The style guide consists of two sections: Cutting and Presentation. Included (free of charge) with the Cutting section are several helpful illustrations to demonstrate certain techniques. In general, the methods of the "ordinary cutter" are shown in red, but the methods of the "model RCPS member" are shown in blue.
- Displacing the Center. This is a technique of actually taking far more pudding than is often considered a normal portion, and actually making it look smaller! Its only disadvantage is that it leaves a rather misshapen pudding, and other people will have difficulty taking equally large portions. Essentially, one simply moves the center of the pudding to further away from the curved side. This has the visual effect of reducing the pudding size, since the angle subtended at the blue point is smaller than that at the red point would be.
- Sloping the Sides. By sloping the sides of a pudding, one can take far more pudding than would appear to be in the dish when one is looking at the top of the dish (as most cashiers would be). The normal pudding cut lines are shown in red; note the significant angle (indicated by a blue arrow) between the RCPS cut lines and the normal ones. Again, the disadvantage of this method is that subsequent people will have difficulty taking large portions.

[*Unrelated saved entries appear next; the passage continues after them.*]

-- ==== Sys2Proof/Machine/PowerEvents.lean ====
section
/-! DEFINITION. The events of the power sequence, the retained store and the night (chapters 10 and 11), each
over its operation of Power. -/

namespace Sys2Proof.Machine

open Sys2Proof

/-! ## Power warning and supply (R65, R174, R191, R192) -/

def setWarning (v : Bool) (l : Lines) : Lines := { l with warning := v }

/-- The line becomes asserted; one that is asserted already does not change (log 5). -/
def warningRaised (s : State) : State := if s.lines.warning then s else powerWarning s

/-- POWER_WARNING (R65, R177, R194, R196). -/
def execPowerWarning (s : State) : Host.Outcome State Fault Refusal :=
  lineEvent (setWarning true) warningRaised s

/-- The line becomes released (log 5). -/
def warningDropped (s : State) : State := if s.lines.warning then warningReleased s else s

/-- POWER_WARNING_RELEASE (R44, R65, R192). -/
def execPowerWarningRelease (s : State) : Host.Outcome State Fault Refusal :=
  lineEvent (setWarning false) warningDropped s

/-- POWER_ON (R182, R191); with the supply still there it is taken as a loss and a return (log 6). -/
def execPowerOn (s : State) : Host.Outcome State Fault Refusal :=
  .next (coldStart (if s.powered then loseSupply s else s))

/-- SUPPLY_LOST (R174; log 6). -/
def execSupplyLost (s : State) : Host.Outcome State Fault Refusal :=
  .next (if s.powered then loseSupply s else s)

/-! ## Stages (R179, R192 to R194) -/

/-- READ_ATTEMPT (R179). -/
def execReadAttempt (crcMatches : Bool) (s : State) : Host.Outcome State Fault Refusal :=
  event (readAttempt crcMatches) s

/-- SUPPLY_STEP (R192). -/
def execSupplyStep (s : State) : Host.Outcome State Fault Refusal := event supplyStep s

/-- DISPLAY_TEST_END (R115). -/
def execDisplayTestEnd (s : State) : Host.Outcome State Fault Refusal := event displayTestEnd s

/-- DISPLAYS_END (R115, R193). -/
def execDisplaysEnd (s : State) : Host.Outcome State Fault Refusal := event displaysEnd s

/-- WAIT_TIMER (R194). -/
def execWaitTimer (s : State) : Host.Outcome State Fault Refusal := event waitTimer s

/-! ## Store and night (R174, R188 to R190) -/

/-- WRITE_COMPLETE (R174, R175). -/
def execWriteComplete (readBackEqual : Bool) (s : State) : Host.Outcome State Fault Refusal :=
  event (writeComplete readBackEqual) s

/-- NIGHT_NOZZLE_WAKE (R188). -/
def execNightNozzleWake (s : State) : Host.Outcome State Fault Refusal := event nightNozzleWake s

/-- WAKE_TIMER (R188, R189). -/
def execWakeTimer (s : State) : Host.Outcome State Fault Refusal := event wakeExpired s

/-- CONFIRM_TIMER (R190). -/
def execConfirmTimer (s : State) : Host.Outcome State Fault Refusal := event confirmExpired s

end Sys2Proof.Machine
end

- Moving the Blobs. Moving blobs of cream is yet another method of taking more pudding. Its advantage is that it leaves the next person with a normally-shaped pudding to cut from (leaving him free to take an RCPS-sized portion). Its disadvantage is that moving blobs of cream can often leave telltale skid marks on your pudding that can only be removed with extreme care. Note how the original red blobs (in the picture) have been pushed to either side (to the location of the blue blobs) to maximize the size of the pudding.
- Using a Bowl. It is advisable to use a bowl for your pudding, no matter what it is. This has three advantages:
- the cashiers will get used to you habitually taking a bowl;
- you can fit more in a bowl than on a plate; and
- pudding looks smaller inside a bowl than on a plate (as witnessed by comparing the apparently large size of the pudding on the tray with the rather small size that ends up in your bowl).
- Squashing the Pudding. When your pudding looks rather high, but is not actually that wide, it often pays to squash it (i.e. press it down into the bowl). This often disfigures it, which is also an advantage in that the cashiers will not see how big the slice actually is, but just that you have a rather amorphous pudding in your bowl.
- Presenting the Correct Side. Occasionally a pudding will look fine from one side, but the other has (for example) been cut at a 45-degree angle. This can sometimes be alleviated by simply cutting off the offending bit and hiding it under the rest of the pudding in the bowl. However, this is often not possible, and so presenting the correct side to the cashier is essential.
- Dousing with Custard. When all else fails, and you are left with an unmistakably double-sized pudding in your bowl, it can sometimes help to have one of the people behind the counter to pour custard all over it. This basically completely masks the shape of your pudding; and in theory, blatant errors can be covered up in this way. Unfortunately, in practice, the custard put on is often not sufficient to cover up the pudding completely, so the general shape (especially the high parts) can still be seen. However, it might still be mistaken for a hot pudding at the checkout.
- Using the Right Cashier. Some cashiers will let enormous puddings by, and some will complain at anything larger than a "normal" portion. If there don't happen to be any of the former kind at the till on a particular day, then it is sometimes impossible to get a decent-sized pudding. However, the following tips should help you pick the right cashier:
- the generous cashiers are often male;
- the non-generous ones are often the same ones that tell you not to tip your chair backwards in case it breaks.
By combining some or all of these techniques, it should be easy (with practice) to get ridiculously large puddings past the till without anybody noticing.